When the initial system features selected, it usually turns out to be quite excessive. There are arguments "for" and 
"against" on the conservation of such redundancy. The argument "for" is that increasing the number of features allows 
more fully describe the objects. The argument "against": an increase in the number of features increases the "noise" in the 
data makes it difficult to process and leads to additional time for its implementation. 

Consequently, the argument "for" comes mainly from the statistical 'preconditions, while the argument "against" 
is pushed mainly by non-statistical. If practical motives are almost always important, the conditions "when running 
statistics are executed much less frequently than expected. In [1] includes such criteria for the applicability of statistical 
methods: 

• You can repeatedly repeat the experiment in the same conditions; 

• It is impossible to predict the outcome of the experiment due to the influence of a large number of random factors; 

• With an increasing number experimental results converge to certain values. 
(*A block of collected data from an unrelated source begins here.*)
-- ==== Sys2Proof/Machine/Life.lean ====
section
/-!
DEFINITION. The life of work: allotments, starting a context, ending its work, live counts and completion counters
(spec/02 R46-R48, R52-R56, R65; spec/14 R324).
-/

namespace Sys2Proof.Machine

open Sys2Proof

/-! ### Allotments (spec/02 R46, R47) -/

/-- The register blocks that contexts 1 to 15 of a core hold. -/
def State.blocks (s : State) (core : Nat) : List (Nat × Nat) :=
  (List.range' 1 15).filterMap fun i =>
    let c := s.ctx (16 * core + i)
    if c.mode = .idle then none else some (c.base, c.limit)
/-- A block of `n` registers fits at `b`. -/
def fits (bs : List (Nat × Nat)) (b n : Nat) : Bool := b + n ≤ 1024 && bs.all fun p => b + n ≤ p.1 || p.2 ≤ b
/-- The lowest base at or above 32 where `n` contiguous free registers lie. -/
def lowestBase (bs : List (Nat × Nat)) (n : Nat) : Option Nat :=
  (32 :: bs.map (·.2)).foldl (fun best b => if fits bs b n then (match best with | none => some b | some x => some (min x b)) else best) none
/-- The Idle contexts 1 to 15 of a core, in ascending order; of a coupled pair, those Idle on both cores (spec/08 R215). -/
def State.idleCtxs (s : State) (core : Nat) : List Nat :=
  (List.range' 1 15).filter fun i => (s.both (16 * core + i)).all fun g => (s.ctx g).mode = .idle
/-- How many allotments of `n` registers a core could start at once, up to `most` (spec/14 R326). -/
def placesIn (n : Nat) : Nat → List (Nat × Nat) → Nat
  | 0, _ => 0
  | k + 1, bs => match lowestBase bs n with
    | none => 0
    | some b => 1 + placesIn n k ((b, b + n) :: bs)

/-- The identity registers a context inherits (R56). -/
structure Ident where
  unit : BitVec 24
  launch : W32
  o : List W32
  e : List W32
  lid : Option Nat
deriving DecidableEq, Repr

/-- No identity. -/
def Ident.none : Ident := { unit := 0, launch := 0, o := [0, 0, 0, 0], e := [0, 0, 0, 0], lid := Option.none }
/-- The identity of a context. -/
def Ctx.ident (c : Ctx) : Ident := { unit := c.unit, launch := c.launch, o := c.o, e := c.e, lid := c.lid }

/-- Start a context (R48): its block zero and full, seeds in `s0` to `s3`, predicates false, pointers zero, `LINK` zero, and its sticky flags
clear (log 40). -/
def State.startOne (s : State) (gid base n : Nat) (pc : W64) (seeds : List W64) (work : Work) (id : Ident) : State :=
  let (g, s) := s.newGen
  let k := 1024 * coreOf gid + base
  let s := { s with cpu := { s.cpu with
    regs := spSetList 0 (spFill 0 s.cpu.regs k 0 n) k (seeds.take n)
    regEmpty := spFill false s.cpu.regEmpty k false n } }
  s.setCtx gid { Ctx.rest gid with mode := .ready, park := .nothing, pc, base, limit := base + n, unit := id.unit, launch := id.launch, o := id.o
                                   e := id.e, lid := id.lid, work, gen := g }

/-- Start a context of a core; a coupled pair runs it on both cores (spec/08 R215). -/
def State.startCtx (s : State) (gid base n : Nat) (pc : W64) (seeds : List W64) (work : Work) (id : Ident) : State :=
  let s := s.startOne gid base n pc seeds work id
  if (s.core (coreOf gid)).paired && idX (coreOf gid) % 2 = 0 then
    s.startOne (16 * partnerOf (coreOf gid) + ctxNo gid) base n pc seeds work { id with lid := none }
  else s

/-- State is on its way to the core (R69). -/
def State.receives (s : State) (core : Nat) : Bool :=
  s.cpu.cores.any fun k => match k.2.fwd with | some f => !f.installed && f.dst / 2 = core / 2 | none => false
/-- A core can take new work: its die is in service, it holds no forwarding entry, awaits no migrating state, is not halted, and is
not the odd core of a coupled pair (R62, R69, R72, spec/08 R215); a SPAWN that names the odd core finds no room there (log 40). -/
def State.takesWork (s : State) (core : Nat) : Bool :=
  s.coreUsable core && (s.core core).fwd.isNone && !s.receives core && !(s.core core).halted && !((s.core core).paired && idX core % 2 = 1)

/-! ### Records to the host (spec/16 R353, R354) -/

/-- Hold a record until it can be written, `room` of the records at hand being on their way to the ring: the 65th held is discarded, or the
oldest held one of another kind in the place of a partition fault or a fatal record. -/
def holdRecord (room : Nat) (r : EventRec) (t : Tenant) : Tenant :=
  if room + 64 ≤ t.held.length then
    if r.kind = 3 || r.kind = 4 then
      match takeFirst (fun h : EventRec => h.kind ≠ 3 && h.kind ≠ 4) (t.held.drop room) with
      | none => { t with held := t.held ++ [r] }
      | some (_, rest) => { t with held := t.held.take room ++ rest ++ [r], evDropped := t.evDropped + 1 }
    else { t with evDropped := t.evDropped + 1 }
  else { t with held := t.held ++ [r] }

/-- Send a tenant an event record: the firmware column writes it, or holds it, as it finds the ring. -/
def State.event (s : State) (tenant kind : Nat) (ctr statusw : W64) (detail : List W64) : State :=
  (s.updTenant tenant fun t => { t with held := t.held ++ [{ kind, ctr, statusw, detail, after := s.sched.fwTags }] }).post .eventRecordWrite

/-! ### The firewall of the firmware column (spec/01 R26; spec/14 R318; spec/16 Tables 16.10, 16.11; spec/19 R387; log 24) -/

/-- A rule admits a message; a class that carries no DP address is matched as address 0 (spec/16 Tables 16.10, 16.11). -/
def FwRule.admits (r : FwRule) (into : Bool) (cls dp : Nat) : Bool :=
  let a := if [0, 2, 5].contains cls then dp else 0
  r.dirOut = !into && r.cls = cls && decide (r.lo ≤ a) && decide (a ≤ r.hi)
def State.admits (s : State) (into : Bool) (cls dp : Nat) : Bool := s.fw.params.rules.any fun r => r.admits into cls dp
/-- A message of the firmware column is dropped at the boundary, and every tenant hears of it: KIND 0x04. The column lies on die 0. -/
def State.firewallDrop (s : State) : State := s.fw.tenants.foldl (fun s t => s.event t.num 0x04 0 0 [(s.die 0).fatal, 0]) s
/-- A message of the column crosses the boundary, and `f` is what it does; or it is dropped there. -/
def State.cross (s : State) (into : Bool) (cls dp : Nat) (f : State → State) : State := if s.admits into cls dp then f s else s.firewallDrop
/-- The column writes, or tells a slice to write, at a DP address: its store goes out, and the acknowledgement comes in. -/
def State.fwStore (s : State) (dp : Nat) (f : State → State) : State := s.cross false 0 dp fun s => (f s).cross true 1 0 id
/-- The word's DP address; none where the tenant maps nothing there. -/
def State.dpFor (s : State) (tenant : Nat) (a : W64) : Option Nat := match s.reach tenant a false with | .ok dp => some dp | .error _ => none
/-- The firmware column's request to a word passes: class 0, or class 2 for a sluice request. -/
def State.letsOut (s : State) (r : Request) : Bool :=
  match s.dpFor r.tenant r.va with
  | some dp => s.admits false (match r.kind with | .load .. | .store _ => 0 | _ => 2) dp
  | none => true
/-- The firmware column sends a request. -/
def State.fwPost (s : State) (r : Request) : State := if s.letsOut r then s.post (.translationLookup r) else s.firewallDrop
/-- The firmware column reads the word at a DP address: the load goes out, the home slice performs it, the reply comes in; none where a message
is dropped. -/
def State.fwOpen (s : State) (dp : Nat) : State × Option (W64 × BitVec 4) :=
  if !s.admits false 0 dp then (s.firewallDrop, none)
  else
    let s := s.open (wordAt dp)
    if !s.admits true 1 0 then (s.firewallDrop, none) else (s, some (s.memWord (wordAt dp), s.memTag (wordAt dp)))
/-- The same of a tenant's word; none too where nothing is mapped. -/
def State.fwLook (s : State) (tenant : Nat) (a : W64) : State × Option (W64 × BitVec 4) :=
  match s.xlat 0 tenant a false with
  | (s, .error _) => (s, none)
  | (s, .ok dp) => s.fwOpen dp
/-- What the column makes of a word: its data, or 0 where it gets no reply (log 24). -/
def State.fwRead (s : State) (tenant : Nat) (a : W64) : State × W64 := let (s, x) := s.fwLook tenant a; (s, (x.map (·.1)).getD 0)
/-- `n` words from an address. -/
def State.fwWords (s : State) (tenant : Nat) (a : W64) : Nat → State × List W64
  | 0 => (s, [])
  | n + 1 =>
    let (s, v) := s.fwRead tenant a
    let (s, vs) := s.fwWords tenant (a + 8) n
    (s, v :: vs)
Moreover, the authors of [1] pointed out that the strict mathematical methods to verify the fulfillment of these 
conditions, in a particular case does not exist. They secrete sociology, demography, theory of reliability and quality as the 
sampling area, where these conditions are fulfilled in most cases. Very often, however, they are violated - wholly or partly 
- usually due to the fact that it is not carried out the second part of claim 1 criterion, i.e. not complied with the same 
experimental conditions. 

In connection with the search for an answer to the question: how many objects should be taken in compliance with 
the conditions of a statistical ensemble and how the signs should be measured fin terms of statistics and not a domain) to 
produce a result with a given accuracy, it is advisable to refer to the results of studies on the evaluation of recognition 
errors at different teaching sample volumes m and the number of signs of N [1-5]. You can draw the following conclusions: 

• The error increases rapidly with an increasing number signs of N and slowly decreases with increasing number of 

objects m; 

• Increasing the number of signs requires a significant increase in the volume of teaching sample to achieve the 

same error. 

Therefore, the paramount importance to choose the number of signs is to play non-statistical considerations 
arising from the nature of the problem being solved and the features of the subject area. Only when performing the static 
ensemble of conditions that are usually very difficult to check, you can be guided by the findings of the statistical evidence 
of the required amount to ensure the accuracy of the result. 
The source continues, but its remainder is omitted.